After 25 years of unknowingly living with a dangerously deep hole in his backyard, Skyrattler resident Brian Day filled the 15-metre abandoned well on Saturday.
“I’m feeling pretty happy here,” Day said when the job was done.
“We no longer have a 50-foot hole in our backyard. When the concrete dries overnight we’ll be able to backfill, put some sod down and have our yard back, which means we can let the dog out and not have to worry about people falling in.”
It took about six cubic metres of concrete – but just several minutes – to fill the old water well.
“It actually gave me chills,” Day said. “It’s pretty impressive that a hole that big can be filled that quickly. It took about five or six minutes.”
Day made the startling discovery in late July when a small depression formed on his lawn in south Edmonton. The depth concerned Day and he planned to dig out the sod and refill it. But when he peered underneath the sod, it wasn’t dirt he saw.
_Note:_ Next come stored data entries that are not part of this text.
/-- V-L2-SYM-1: `011` is symbol 6, `1111` is symbol 9; the two bytes 0x7F hold both. -/
theorem test_huffDecode :
    see (fun t => (t.sym, t.accN, t.pos)) (exec .huffDecode { group0Use with acc := 0x7F, accN := 8 }) = some (6, 5, .symbol) ∧
    see (fun t => (t.sym, t.accN)) (exec .huffDecode { group0Use with acc := 0x1F, accN := 5 }) = some (9, 1) := by decide

/-- V-L2-SYM-2: a value above every limit. -/
theorem test_huffDecode_error :
    see (fun t => (statusWord t, t.accN)) (exec .huffDecode { group0Use with maxLen := [(0, 2)], limitTab := [(2, 2)], acc := 0x7, accN := 3 }) =
      some (0x0000E248, 1) := by decide

/-- V-L2-RUN-1: B then A is 4; A then B is 5. -/
theorem test_runs :
    see (·.runVal) (execAll [.symRunB, .symRunA] (at' .symbols .symbol)) = some 4 ∧
    see (fun t => (t.runVal, t.runPos)) (execAll [.symRunA, .symRunB] (at' .symbols .symbol)) = some (5, 4) := by decide

/-- V-L2-RUN-2: 100001 into 100000 words is an error and writes nothing; V-L2-MTF-1: a run of one 'l'. -/
theorem test_runFlush :
    see (fun t => (statusWord t, t.dbuf)) (exec .runFlush { at' .symbols .symbol with dbufSize := 100000, runActive := true, runVal := 100001 }) =
      some (0x0000F248, []) ∧
    see (fun t => (t.dbuf, t.byteCount, t.dbufCount, t.runActive))
      (exec .runFlush { at' .symbols .symbol with dbufSize := 900000, runActive := true, runVal := 2, mtfSym := [(0, 4)], symToByte := [(4, 0x6C)], byteCount := [(0x6C, 1)] }) =
      some ([(0, 0x6C), (1, 0x6C)], [(0x6C, 3)], 2, false) := by decide

/-- V-L2-MTF-2: sym = 4 on [0,1,2,3,4] gives [3,0,1,2,4]. -/
theorem test_symLiteral :
    see (fun t => (t.mtfSym.map Prod.snd, t.dbuf.map Prod.snd, byteCountAt t 0x62))
      (exec (.symLiteral 4) { at' .symbols .symbol with dbufSize := 100000, mtfSym := cells [0, 1, 2, 3, 4], symToByte := [(3, 0x62)], byteCount := [(0x62, 0)] }) =
      some ([3, 0, 1, 2, 4], [0x62], 1) := by decide

/-- V-L2-LIT-1: a literal into a full DBUF. -/
theorem test_symLiteral_full :
    see statusWord (exec (.symLiteral 2) { at' .symbols .symbol with dbufSize := 100000, dbufCount := 100000 }) = some 0x00010248 := by decide

/-- R177: EOB ends the symbols. V-L2-BWT-3: ORIGPTR 11 with 11 words is an error. -/
theorem test_symEob_origCheck :
    see (fun t => (t.ctl, t.pos)) (exec .symEob (at' .symbols .symbol)) = some (.bwt, .origCheck) ∧
    see (fun t => (t.errCode, t.errStage)) (exec .origCheck { at' .bwt .origCheck with origPtr := 11, dbufCount := 11 }) = some (.dataError, .origchk) ∧
    see (·.pos) (exec .origCheck { at' .bwt .origCheck with origPtr := 10, dbufCount := 11 }) = some .bucketStart := by decide

/-! ### The inverse BWT, on the block of V-L2-BWT-2 -/

/-- Four 0x61 and one 0x06, counted. -/
def tenA : State :=
  { at' .bwt .bucketStart with
    dbuf := cells [0x61, 0x61, 0x61, 0x61, 0x06], dbufCount := 5, origPtr := 4
    byteCount := memWrite (memWrite (cells (List.replicate 256 0)) 0x06 1) 0x61 4 }

/-- The bucket starts 0x06 -> 0 and 0x61 -> 1. -/
theorem test_bucketStart :
    see (fun t => [0x06, 0x07, 0x61, 0x62, 0xFF].map (byteCountAt t)) (exec .bucketStart tenA) = some [0, 1, 1, 5, 5] := by
  decide +kernel

/-- DBUF = [1121, 97, 353, 609, 774]. -/
theorem test_chainBuild :
    see (fun t => t.dbuf.map Prod.snd) (exec .chainBuild { tenA with byteCount := [(0x06, 0), (0x61, 1)] }) =
      some [1121, 97, 353, 609, 774] := by decide

/-- The same after the chain is built. -/
def tenAChain : State := { tenA with pos := .chainSeed, dbuf := cells [1121, 97, 353, 609, 774] }

/-- ORIG_PTR = 4 gives W_CUR = 0x06 and W_POS = 3. -/
theorem test_chainSeed :
    see (fun t => (t.wCur, t.wPos, t.wRun.toInt, t.wRemain, t.dataCrc, t.blkLoaded)) (exec .chainSeed tenAChain) =
      some (0x06, 3, -1, 5, 0xFFFFFFFF, true) := by decide

/-- The first walk step reads 'a' at 3; after four 'a' the byte 0x06 at 4 is a count of 6. -/
theorem test_chainStep_rle4 :
    see (fun t => (t.pendByte, t.pend, t.wPos, t.wRun, t.wRemain)) (exec .chainStep { tenAChain with ctl := .output, wCur := 0x06, wPos := 3, wRun := 7, wRemain := 5 }) =
      some (0x61, 1, 2, 0, 4) ∧
    see (fun t => (t.pendByte, t.pend, t.wCur, t.wRun, t.wRemain)) (exec .rle4 { tenAChain with ctl := .output, wCur := 0x61, wPos := 4, wRun := 3, wRemain := 1 }) =
      some (0x61, 6, 0x100, 0, 0) ∧
    see (·.wRun) (exec .chainStep { tenAChain with ctl := .output, wCur := 0x61, wPos := 2, wRun := 2, wRemain := 2 }) = some 3 := by decide

/-! ### Output, CRC, control -/

/-- V-L1-6: the CRC of "a" is 0x19939B6B, of "123456789" 0xFC891918; the first entries of CRC_TABLE (R216). -/
theorem test_crc :
    ~~~ crcBytes 0xFFFFFFFF [0x61] = 0x19939B6B ∧
    ~~~ crcBytes 0xFFFFFFFF [0x31, 0x32, 0x33, 0x34, 0x35, 0x36, 0x37, 0x38, 0x39] = 0xFC891918 ∧
    crcTable 0 = 0 ∧ crcTable 1 = 0x04C11DB7 ∧ combineCrc 0x7669E0D4 0x59CE7BCB = 0xB51DBA63 := by decide

/-- R214: an accepted byte is delivered, counted and added to the CRC. -/
theorem test_emitPend :
    see (fun t => (t.out, t.pend, t.count, t.outBytes, ~~~ t.dataCrc, t.pos))
      (exec .emitPend { at' .output .emitPend with pend := 1, pendByte := 0x61, dataCrc := 0xFFFFFFFF, outAns := [.accept] }) =
      some ([0x61], 0, 1, 1, 0x19939B6B, .drive) := by decide

/-- R220: a failed byte is not delivered; R215: one answer for one byte. -/
theorem test_emit :
    see (fun t => (t.out, t.pend, t.count, t.errCode, t.errStage)) (exec .emitPend { at' .output .emitPend with pend := 1, outAns := [.fail] }) =
      some ([], 1, 0, .ioError, .output) ∧
    see (fun t => (t.out, t.outAns)) (exec (.emit 7) { at' .output .emitPend with outAns := [.accept, .fail] }) = some ([7], [.fail]) := by decide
“I saw dark… real dark, dark.”
Day called the city but said he was told that under provincial legislation, he would be responsible for filling it since the well was on his property.
The water well was drilled in 1928. While the province has a website showing where old wells are located, the map incorrectly suggests the well that was actually in Day’s yard was located northwest of his property.
While the developer should have been responsible for filling the hole, Day decided to pay for the well to be filled and was just grateful nobody was hurt before he discovered it.
“Literally, what was only holding us up was 35 years or 38 years of grass roots that were intertwined in the centre of that hole.”
Day credits Ray Field from Big Iron Drilling for encouraging him to go public with his experience.
“When you find a depression in your yard that forms unexpectedly, you really need to investigate and be careful around it because it could be another 50-foot well,” Day said. “Just because the site points it at a different location…it may in fact be at your house. This one was about 200 metres away on the map and, as it turns out, it was in our own backyard.”
Day admits his mysterious well became the talk of the neighbourhood and the talk of his workplace.
“I hope it becomes the talk of the city for the awareness portion,” he added.
“It could have happened to anybody. A lot of people don’t think about all those wells. If you go to that website, take a look at where all the wells are in Alberta. There’s literally hundreds of thousands of them and quite a few of them I think have been abandoned, not back filled.”
Meanwhile, Day and his family are going to enjoy their new – filled – yard.
“I think my wife’s going to be happy today.”